From the data below, retype exactly the lines starting with the one that contains "a.group (.storeAck a.src)" and ending with the one that contains "false, tval⟩, none⟩)", both included.

BEGIN Records supplied

-- ==== Sys2Proof/Machine/Global.lean ====
section
/-! DEFINITION. Global accesses: the L1, what a slice does with an access, the pager and parked tasks, the host port, and
the scalar and vector instructions that issue them (R102 to R104, R134 to R136, R262, R266 to R274, R406). -/

namespace Sys2Proof

open Sys2Proof.Machine

/-! ## Accesses (R102, R134, R236, R262) -/

/-- What an access needs of its pages (R262). -/
def Access.need (a : Access) : Need :=
  match a.op with
  | .read => .read
  | .atomic .. => .atomic
  | .write _ | .discard | .add .. => .write

/-- Whether an access consumes what it finds (R266). -/
def Access.reads (a : Access) : Bool :=
  match a.op with
  | .write _ | .discard => false
  | _ => true

/-- The bytes that an access writes at an element. -/
def Access.bytesAt (a : Access) (lane : Nat) : List Byte :=
  match a.op with
  | .write v => leBytes a.size (laneOf v (8 * a.size) lane)
  | _ => []

/-- The value of the lanes read, each at its place (R134). -/
def Access.value (a : Access) : Vec :=
  BitVec.ofNat 256 ((a.got.map fun (l, v) => v % 2 ^ (8 * a.size) * 2 ^ (8 * a.size * l)).sum)

/-- Whether an access is an atomic. -/
def Access.isAtomic (a : Access) : Bool :=
  match a.op with
  | .atomic .. => true
  | _ => false

/-- Whether an access has an element on a page. -/
def Access.touches (a : Access) (ctx : Nat) (l : Leaf) : Bool :=
  a.ctx == ctx && a.elems.any fun e => l.base ≤ e.2 && e.2 < l.base + l.size

end Sys2Proof

namespace Sys2Proof.Machine

/-! ## The L1 (R104, R406) -/

/-- The line of a context's virtual address, if the L1 holds it. -/
def Core.l1Find (c : Core) (ctx unit : Nat) : Option L1Line := c.l1.find? fun l => l.ctx == ctx && l.line == unit

/-- The lines of one set, in order of use. -/
def sameSet (u : Nat) (l : L1Line) : Bool := l.line % 64 == u % 64

/-- A line brought to the front; the least recently used of more than four of a set leaves (R406). -/
def Core.l1Put (l : L1Line) (c : Core) : Core :=
  let rest := c.l1.filter fun k => !(k.ctx == l.ctx && k.line == l.line)
  let set := (rest.filter (sameSet l.line)).take 3
  { c with l1 := l :: rest.filter fun k => !sameSet l.line k || set.contains k }

/-- A held line updated by bytes written at a virtual address; what a read on its way will bring of the units written fills no line (R104).
(DEDUCED, log 64). -/
def Core.l1Write (ctx va : Nat) (bs : List Byte) (c : Core) : Core :=
  { c with
    l1Fills := c.l1Fills.filter fun f => !(f.2.1 == ctx && va / 32 ≤ f.2.2 && f.2.2 ≤ (va + bs.length - 1) / 32)
    l1 := c.l1.map fun l =>
      if l.ctx == ctx then
        { l with bytes := l.bytes.zipIdx.map fun (b, i) =>
            let a := 32 * l.line + i
            if va ≤ a ∧ a < va + bs.length then bs.getD (a - va) b else b }
      else l }

/-- Bytes of a virtual address served from the L1, if every line is held. -/
def Core.l1Read (c : Core) (ctx va n : Nat) : Option (List Byte) :=
  match c.l1Find ctx (va / 32) with
  | some l => if va % 32 + n ≤ 32 then some ((l.bytes.drop (va % 32)).take n) else none
  | none => none

/-- The new value of an element under a global atomic (R102). -/
def gaValue (k : GAtomic) (old a b : Word) : Word :=
  match k with
  | .add => old + a
  | .min => if old.toInt ≤ a.toInt then old else a
  | .max => if old.toInt ≤ a.toInt then a else old
  | .minn => if old.toNat ≤ a.toNat then old else a
  | .maxn => if old.toNat ≤ a.toNat then a else old
  | .swap => a
  | .cas => if old = a then b else old
  | .fadd => BitVec.ofNat 32 (fmt32.rne ((fmt32.decode old.toNat).add (fmt32.decode a.toNat))).val

/-! ## Parked tasks (R268) -/

/-- The value of a parked access written into the record's register (R268). -/
def Park.deliver (a : Access) (p : Park) : Park :=
  match a.dest with
  | .x r =>
    if h : 0 < r.toNat ∧ r.toNat < 15 then { p with record := p.record.set (r.toNat + 1) (a.value.setWidth 32) } else p
  | _ => p

/-- Whether an access of a parked task is still to be performed. -/
def State.parkBusy (s : State) (id : Nat) : Bool :=
  s.accesses.any fun a => a.park == some id

/-- A parked task whose accesses are done, or whose access failed, is delivered (R268). -/
def State.parkDone (id : Nat) (s : State) : State :=
  if s.parkBusy id then s else s.post (.parkedDelivery id)

/-- An access of a parked task failed: none after it is performed (R268). -/
def State.parkFail (id seq : Nat) (c : Cause) (va : Nat) (s : State) : State :=
  let keep (a : Access) : Bool := a.park != some id || a.seq < seq
  let mark (p : Park) : Park := { p with fail := some (c, BitVec.ofNat 32 va) }
  let s := { s with
    parks := match s.parks.find id with
      | some p => s.parks.put id (mark p)
      | none => s.parks
    pagerAccs := s.pagerAccs.filter keep
    pending := s.pending.filter fun e =>
      match eventAccess e with
      | some a => keep a
      | none => true
    away := s.away.filter fun e => keep e.2.acc }
  s.parkDone id

/-! ## The end of an access -/

/-- The reply of an access that has been performed: to its task, or into its parked record (R73, R104, R268, R285). -/
def State.finish (a : Access) (s : State) : State :=
  match a.park with
  | some id =>
    let s := { s with parks := match s.parks.find id with
      | some p => s.parks.put id (p.deliver a)
      | none => s.parks }
    s.parkDone id
  | none =>
    match a.op with
    | .read => s.postTo a.group (.loadReply ⟨a.src, a.dest, a.value, a.acq, false, none, none⟩)
    | .atomic .. => s.postTo a.group (.loadReply ⟨a.src, a.dest, a.value, a.acq, true, none, none⟩)
    | .write _ | .discard | .add .. => s.postTo a.group (.storeAck a.src)

/-- The fault of an access after its issue: carried by the reply of a load, asynchronous for a store (R73, R94, R267). -/
def State.answerFault (a : Access) (c : Cause) (va : Nat) (s : State) : State :=
  let tval := BitVec.ofNat 32 va
  match a.park with
  | some id => s.parkFail id a.seq c va
  | none =>
    match a.op with
    | .read | .atomic .. => s.postTo a.group (.loadReply ⟨a.src, a.dest, 0#256, a.acq, a.isAtomic, some ⟨c, false, tval⟩, none⟩)
    | .write _ | .discard | .add .. => s.postTo a.group (.remoteNack ⟨a.src, .store, c, tval, a.group⟩)

/-- The pager's failure for a task that did not park: at its next instruction, cause.A = 1 (R268). -/
def State.pagerFault (a : Access) (c : Cause) (va : Nat) (s : State) : State :=
  let tr : Trap := ⟨c, true, BitVec.ofNat 32 va⟩
  match a.park with
  | some id => s.parkFail id a.seq c va
  | none =>
    match a.op with
    | .read | .atomic .. =>
      s.modTask a.src fun t =>
        let t := (t.endLoad a.acq a.isAtomic).clearPending a.dest
        { t with traps := t.traps ++ [tr] }
    | .write _ | .discard | .add .. => s.modTask a.src fun t => { t.endStore with traps := t.traps ++ [tr] }

/-! ## Performed at the slice (R262, R266, R267) -/

/-- The writes of a core to a context's memory that are not performed yet, in issue order. -/
def State.ownWrites (s : State) (core ctx : Nat) : List Access :=
  ((s.pending.filterMap eventAccess ++ s.pagerAccs ++ s.laterElems).filter fun b => b.src.core == core && b.ctx == ctx).insertionSort
    fun a b => a.seq ≤ b.seq

/-- Whether a write of a core to a unit is on its way where the unit's bytes will not show its place: performed elsewhere, or a discard. -/
def State.ownAway (s : State) (core ctx unit : Nat) : Bool :=
  let here := s.spanOf ctx (32 * unit) 32 false
  s.accesses.any fun b => b.src.core == core && b.ctx == ctx && b.need == .write && (b.op == .discard || s.away.any (·.2.acc == b)) &&
    (s.accessSpans b).any here.meets

/-- The line of a unit as a plain read fills it: memory's bytes under the core's own writes on their way (R104, R236); none while the core
is of another context, or a write of its own to the unit is performed elsewhere. (DEDUCED, log 34). -/
def State.fillLine (a : Access) (unit : Nat) (bytes : List Byte) (s : State) : State :=
  if s.ctxOf a.src ≠ a.ctx || s.ownAway a.src.core a.ctx unit then s else
  let line := (s.ownWrites a.src.core a.ctx).foldl (fun bs b => b.elems.foldl (fun bs e =>
    let w := b.bytesAt e.1
    bs.zipIdx.map fun (x, i) =>
      let va := 32 * unit + i
      if e.2 ≤ va ∧ va < e.2 + w.length then w.getD (va - e.2) x else x) bs) bytes
  s.modCore a.src.core (Core.l1Put ⟨a.ctx, unit, line⟩)

/-- One element performed at its page, an LPDDR one through its slice's lines (R102, R103, R134, R265). (DEDUCED, log 65). -/
def State.performAt (e : Nat × Nat) (l : Leaf) (as : State × Access) : State × Access :=
  let (s, a) := as
  let old := s.memBytes a.ctx e.2 a.size l
  match a.op with
  | .read => (s.memRead a.ctx e.2 a.reuse l, { a with got := (e.1, leNat old) :: a.got })
  | .write _ => (s.memWrite a.ctx e.2 a.reuse l (a.bytesAt e.1), a)
  | .atomic k x y =>
    (s.memWrite a.ctx e.2 a.reuse l (leBytes 4 (gaValue k (BitVec.ofNat 32 (leNat old)) x y).toNat), { a with got := (e.1, leNat old) :: a.got })
  | .add f bs => (s.elemWrite a.ctx e.2 a.reuse l (addElem f (s.elemBytes a.ctx e.2 a.size l) bs), a)
  | .discard => (s, a)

END Records supplied

▶ _Response to this task_
    | .write _ | .discard | .add .. => s.postTo a.group (.storeAck a.src)

/-- The fault of an access after its issue: carried by the reply of a load, asynchronous for a store (R73, R94, R267). -/
def State.answerFault (a : Access) (c : Cause) (va : Nat) (s : State) : State :=
  let tval := BitVec.ofNat 32 va
  match a.park with
  | some id => s.parkFail id a.seq c va
  | none =>
    match a.op with
    | .read | .atomic .. => s.postTo a.group (.loadReply ⟨a.src, a.dest, 0#256, a.acq, a.isAtomic, some ⟨c, false, tval⟩, none⟩)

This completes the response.